Stored items from a collection:
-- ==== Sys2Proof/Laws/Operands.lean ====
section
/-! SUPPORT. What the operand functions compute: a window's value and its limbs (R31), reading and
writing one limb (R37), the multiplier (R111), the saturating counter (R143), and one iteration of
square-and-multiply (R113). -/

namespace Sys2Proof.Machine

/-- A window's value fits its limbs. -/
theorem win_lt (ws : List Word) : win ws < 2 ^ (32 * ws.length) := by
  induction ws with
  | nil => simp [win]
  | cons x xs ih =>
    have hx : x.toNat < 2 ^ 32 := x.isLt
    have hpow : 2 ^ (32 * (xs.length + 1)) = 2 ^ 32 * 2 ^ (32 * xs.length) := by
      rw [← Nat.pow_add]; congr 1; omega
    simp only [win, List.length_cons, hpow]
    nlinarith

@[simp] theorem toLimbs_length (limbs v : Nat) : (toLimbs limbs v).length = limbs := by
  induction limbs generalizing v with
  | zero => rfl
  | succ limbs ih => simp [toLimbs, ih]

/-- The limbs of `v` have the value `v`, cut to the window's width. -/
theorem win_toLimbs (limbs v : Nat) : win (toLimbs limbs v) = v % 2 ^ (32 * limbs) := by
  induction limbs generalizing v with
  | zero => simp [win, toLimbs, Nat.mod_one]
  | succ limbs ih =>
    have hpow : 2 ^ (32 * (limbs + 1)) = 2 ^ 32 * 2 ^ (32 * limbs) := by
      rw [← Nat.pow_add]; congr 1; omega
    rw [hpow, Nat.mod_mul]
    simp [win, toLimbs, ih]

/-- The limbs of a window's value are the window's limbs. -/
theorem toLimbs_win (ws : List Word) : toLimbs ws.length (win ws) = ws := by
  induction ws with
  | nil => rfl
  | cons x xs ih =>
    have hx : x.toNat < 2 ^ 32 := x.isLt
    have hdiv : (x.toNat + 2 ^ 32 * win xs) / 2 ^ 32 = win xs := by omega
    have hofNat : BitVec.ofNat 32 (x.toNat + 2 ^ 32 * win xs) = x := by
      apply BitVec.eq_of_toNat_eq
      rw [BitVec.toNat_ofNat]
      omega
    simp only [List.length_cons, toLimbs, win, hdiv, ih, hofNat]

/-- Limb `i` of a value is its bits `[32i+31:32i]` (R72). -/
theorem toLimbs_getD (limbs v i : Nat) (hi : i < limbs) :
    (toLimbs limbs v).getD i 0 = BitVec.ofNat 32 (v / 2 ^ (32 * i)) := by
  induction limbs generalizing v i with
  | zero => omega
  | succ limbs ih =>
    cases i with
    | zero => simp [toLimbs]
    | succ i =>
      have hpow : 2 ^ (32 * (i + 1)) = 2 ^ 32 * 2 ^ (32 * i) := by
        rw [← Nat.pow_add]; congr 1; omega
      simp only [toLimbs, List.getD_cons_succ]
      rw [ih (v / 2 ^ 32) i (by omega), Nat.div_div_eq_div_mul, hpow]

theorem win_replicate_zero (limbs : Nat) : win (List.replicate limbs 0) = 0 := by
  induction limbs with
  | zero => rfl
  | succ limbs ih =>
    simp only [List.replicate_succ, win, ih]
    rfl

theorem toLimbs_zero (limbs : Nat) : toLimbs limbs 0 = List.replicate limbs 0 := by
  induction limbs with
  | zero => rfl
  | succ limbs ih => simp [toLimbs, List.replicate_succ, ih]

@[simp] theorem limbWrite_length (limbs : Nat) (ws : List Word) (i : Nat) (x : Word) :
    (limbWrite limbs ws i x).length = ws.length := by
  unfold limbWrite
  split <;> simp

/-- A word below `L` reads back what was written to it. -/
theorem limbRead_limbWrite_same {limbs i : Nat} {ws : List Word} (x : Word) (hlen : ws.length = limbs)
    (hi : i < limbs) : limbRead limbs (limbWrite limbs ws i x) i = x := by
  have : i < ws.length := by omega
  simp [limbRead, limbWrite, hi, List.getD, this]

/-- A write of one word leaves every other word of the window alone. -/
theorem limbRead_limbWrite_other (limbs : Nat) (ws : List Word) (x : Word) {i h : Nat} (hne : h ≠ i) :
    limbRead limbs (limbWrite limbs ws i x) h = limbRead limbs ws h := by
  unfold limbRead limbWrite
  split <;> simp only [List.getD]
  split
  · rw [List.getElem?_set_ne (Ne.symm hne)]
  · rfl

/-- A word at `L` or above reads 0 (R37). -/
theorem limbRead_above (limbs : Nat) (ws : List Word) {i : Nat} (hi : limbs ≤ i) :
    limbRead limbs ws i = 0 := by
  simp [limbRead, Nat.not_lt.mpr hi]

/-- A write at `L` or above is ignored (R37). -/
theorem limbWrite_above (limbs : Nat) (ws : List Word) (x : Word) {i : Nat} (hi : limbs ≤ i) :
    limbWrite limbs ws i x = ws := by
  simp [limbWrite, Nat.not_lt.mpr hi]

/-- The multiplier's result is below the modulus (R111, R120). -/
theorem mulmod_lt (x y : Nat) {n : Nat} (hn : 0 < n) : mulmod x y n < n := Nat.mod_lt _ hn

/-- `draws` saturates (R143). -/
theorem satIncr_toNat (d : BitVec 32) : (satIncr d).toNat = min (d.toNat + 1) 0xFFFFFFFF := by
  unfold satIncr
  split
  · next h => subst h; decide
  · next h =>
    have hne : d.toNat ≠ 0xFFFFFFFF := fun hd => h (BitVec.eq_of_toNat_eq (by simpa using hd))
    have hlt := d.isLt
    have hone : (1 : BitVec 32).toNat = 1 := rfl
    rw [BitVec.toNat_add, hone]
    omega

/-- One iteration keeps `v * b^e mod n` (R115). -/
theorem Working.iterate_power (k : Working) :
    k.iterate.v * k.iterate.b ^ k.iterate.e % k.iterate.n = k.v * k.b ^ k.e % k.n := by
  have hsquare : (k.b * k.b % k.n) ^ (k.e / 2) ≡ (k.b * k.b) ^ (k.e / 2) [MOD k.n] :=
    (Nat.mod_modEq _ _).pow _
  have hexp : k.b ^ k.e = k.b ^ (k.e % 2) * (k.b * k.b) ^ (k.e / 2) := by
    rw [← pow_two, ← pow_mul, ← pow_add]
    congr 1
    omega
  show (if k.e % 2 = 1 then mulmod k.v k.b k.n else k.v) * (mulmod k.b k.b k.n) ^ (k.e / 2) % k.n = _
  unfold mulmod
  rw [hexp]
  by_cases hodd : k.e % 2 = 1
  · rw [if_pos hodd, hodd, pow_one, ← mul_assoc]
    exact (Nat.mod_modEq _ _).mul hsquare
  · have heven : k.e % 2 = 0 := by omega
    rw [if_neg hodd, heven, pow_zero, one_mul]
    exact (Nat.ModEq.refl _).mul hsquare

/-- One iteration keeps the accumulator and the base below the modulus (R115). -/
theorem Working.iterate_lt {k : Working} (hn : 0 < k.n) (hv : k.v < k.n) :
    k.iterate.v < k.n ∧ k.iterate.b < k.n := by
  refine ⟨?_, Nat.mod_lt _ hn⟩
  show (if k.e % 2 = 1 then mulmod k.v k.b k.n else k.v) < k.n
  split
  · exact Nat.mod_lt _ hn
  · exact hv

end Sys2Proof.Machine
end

> Task
Return the records in full. Omit nothing.

> The completed task
-- ==== Sys2Proof/Laws/Operands.lean ====
section
/-! SUPPORT. What the operand functions compute: a window's value and its limbs (R31), reading and
writing one limb (R37), the multiplier (R111), the saturating counter (R143), and one iteration of
square-and-multiply (R113). -/

namespace Sys2Proof.Machine

/-- A window's value fits its limbs. -/
theorem win_lt (ws : List Word) : win ws < 2 ^ (32 * ws.length) := by
  induction ws with
  | nil => simp [win]
  | cons x xs ih =>
    have hx : x.toNat < 2 ^ 32 := x.isLt
    have hpow : 2 ^ (32 * (xs.length + 1)) = 2 ^ 32 * 2 ^ (32 * xs.length) := by
      rw [← Nat.pow_add]; congr 1; omega
    simp only [win, List.length_cons, hpow]
    nlinarith

@[simp] theorem toLimbs_length (limbs v : Nat) : (toLimbs limbs v).length = limbs := by
  induction limbs generalizing v with
  | zero => rfl
  | succ limbs ih => simp [toLimbs, ih]

/-- The limbs of `v` have the value `v`, cut to the window's width. -/
theorem win_toLimbs (limbs v : Nat) : win (toLimbs limbs v) = v % 2 ^ (32 * limbs) := by
  induction limbs generalizing v with
  | zero => simp [win, toLimbs, Nat.mod_one]
  | succ limbs ih =>
    have hpow : 2 ^ (32 * (limbs + 1)) = 2 ^ 32 * 2 ^ (32 * limbs) := by
      rw [← Nat.pow_add]; congr 1; omega
    rw [hpow, Nat.mod_mul]
    simp [win, toLimbs, ih]

/-- The limbs of a window's value are the window's limbs. -/
theorem toLimbs_win (ws : List Word) : toLimbs ws.length (win ws) = ws := by
  induction ws with
  | nil => rfl
  | cons x xs ih =>
    have hx : x.toNat < 2 ^ 32 := x.isLt
    have hdiv : (x.toNat + 2 ^ 32 * win xs) / 2 ^ 32 = win xs := by omega
    have hofNat : BitVec.ofNat 32 (x.toNat + 2 ^ 32 * win xs) = x := by
      apply BitVec.eq_of_toNat_eq
      rw [BitVec.toNat_ofNat]
      omega
    simp only [List.length_cons, toLimbs, win, hdiv, ih, hofNat]

/-- Limb `i` of a value is its bits `[32i+31:32i]` (R72). -/
theorem toLimbs_getD (limbs v i : Nat) (hi : i < limbs) :
    (toLimbs limbs v).getD i 0 = BitVec.ofNat 32 (v / 2 ^ (32 * i)) := by
  induction limbs generalizing v i with
  | zero => omega
  | succ limbs ih =>
    cases i with
    | zero => simp [toLimbs]
    | succ i =>
      have hpow : 2 ^ (32 * (i + 1)) = 2 ^ 32 * 2 ^ (32 * i) := by
        rw [← Nat.pow_add]; congr 1; omega
      simp only [toLimbs, List.getD_cons_succ]
      rw [ih (v / 2 ^ 32) i (by omega), Nat.div_div_eq_div_mul, hpow]

theorem win_replicate_zero (limbs : Nat) : win (List.replicate limbs 0) = 0 := by
  induction limbs with
  | zero => rfl
  | succ limbs ih =>
    simp only [List.replicate_succ, win, ih]
    rfl

theorem toLimbs_zero (limbs : Nat) : toLimbs limbs 0 = List.replicate limbs 0 := by
  induction limbs with
  | zero => rfl
  | succ limbs ih => simp [toLimbs, List.replicate_succ, ih]

@[simp] theorem limbWrite_length (limbs : Nat) (ws : List Word) (i : Nat) (x : Word) :
    (limbWrite limbs ws i x).length = ws.length := by
  unfold limbWrite
  split <;> simp

/-- A word below `L` reads back what was written to it. -/
theorem limbRead_limbWrite_same {limbs i : Nat} {ws : List Word} (x : Word) (hlen : ws.length = limbs)
    (hi : i < limbs) : limbRead limbs (limbWrite limbs ws i x) i = x := by
  have : i < ws.length := by omega
  simp [limbRead, limbWrite, hi, List.getD, this]

/-- A write of one word leaves every other word of the window alone. -/
theorem limbRead_limbWrite_other (limbs : Nat) (ws : List Word) (x : Word) {i h : Nat} (hne : h ≠ i) :
    limbRead limbs (limbWrite limbs ws i x) h = limbRead limbs ws h := by
  unfold limbRead limbWrite
  split <;> simp only [List.getD]
  split
  · rw [List.getElem?_set_ne (Ne.symm hne)]
  · rfl

/-- A word at `L` or above reads 0 (R37). -/
theorem limbRead_above (limbs : Nat) (ws : List Word) {i : Nat} (hi : limbs ≤ i) :
    limbRead limbs ws i = 0 := by
  simp [limbRead, Nat.not_lt.mpr hi]

/-- A write at `L` or above is ignored (R37). -/
theorem limbWrite_above (limbs : Nat) (ws : List Word) (x : Word) {i : Nat} (hi : limbs ≤ i) :
    limbWrite limbs ws i x = ws := by
  simp [limbWrite, Nat.not_lt.mpr hi]

/-- The multiplier's result is below the modulus (R111, R120). -/
theorem mulmod_lt (x y : Nat) {n : Nat} (hn : 0 < n) : mulmod x y n < n := Nat.mod_lt _ hn

/-- `draws` saturates (R143). -/
theorem satIncr_toNat (d : BitVec 32) : (satIncr d).toNat = min (d.toNat + 1) 0xFFFFFFFF := by
  unfold satIncr
  split
  · next h => subst h; decide
  · next h =>
    have hne : d.toNat ≠ 0xFFFFFFFF := fun hd => h (BitVec.eq_of_toNat_eq (by simpa using hd))
    have hlt := d.isLt
    have hone : (1 : BitVec 32).toNat = 1 := rfl
    rw [BitVec.toNat_add, hone]
    omega

/-- One iteration keeps `v * b^e mod n` (R115). -/
theorem Working.iterate_power (k : Working) :
    k.iterate.v * k.iterate.b ^ k.iterate.e % k.iterate.n = k.v * k.b ^ k.e % k.n := by
  have hsquare : (k.b * k.b % k.n) ^ (k.e / 2) ≡ (k.b * k.b) ^ (k.e / 2) [MOD k.n] :=
    (Nat.mod_modEq _ _).pow _
  have hexp : k.b ^ k.e = k.b ^ (k.e % 2) * (k.b * k.b) ^ (k.e / 2) := by
    rw [← pow_two, ← pow_mul, ← pow_add]
    congr 1
    omega
  show (if k.e % 2 = 1 then mulmod k.v k.b k.n else k.v) * (mulmod k.b k.b k.n) ^ (k.e / 2) % k.n = _
  unfold mulmod
  rw [hexp]
  by_cases hodd : k.e % 2 = 1
  · rw [if_pos hodd, hodd, pow_one, ← mul_assoc]
    exact (Nat.mod_modEq _ _).mul hsquare
  · have heven : k.e % 2 = 0 := by omega
    rw [if_neg hodd, heven, pow_zero, one_mul]
    exact (Nat.ModEq.refl _).mul hsquare

/-- One iteration keeps the accumulator and the base below the modulus (R115). -/
theorem Working.iterate_lt {k : Working} (hn : 0 < k.n) (hv : k.v < k.n) :
    k.iterate.v < k.n ∧ k.iterate.b < k.n := by
  refine ⟨?_, Nat.mod_lt _ hn⟩
  show (if k.e % 2 = 1 then mulmod k.v k.b k.n else k.v) < k.n
  split
  · exact Nat.mod_lt _ hn
  · exact hv

end Sys2Proof.Machine
end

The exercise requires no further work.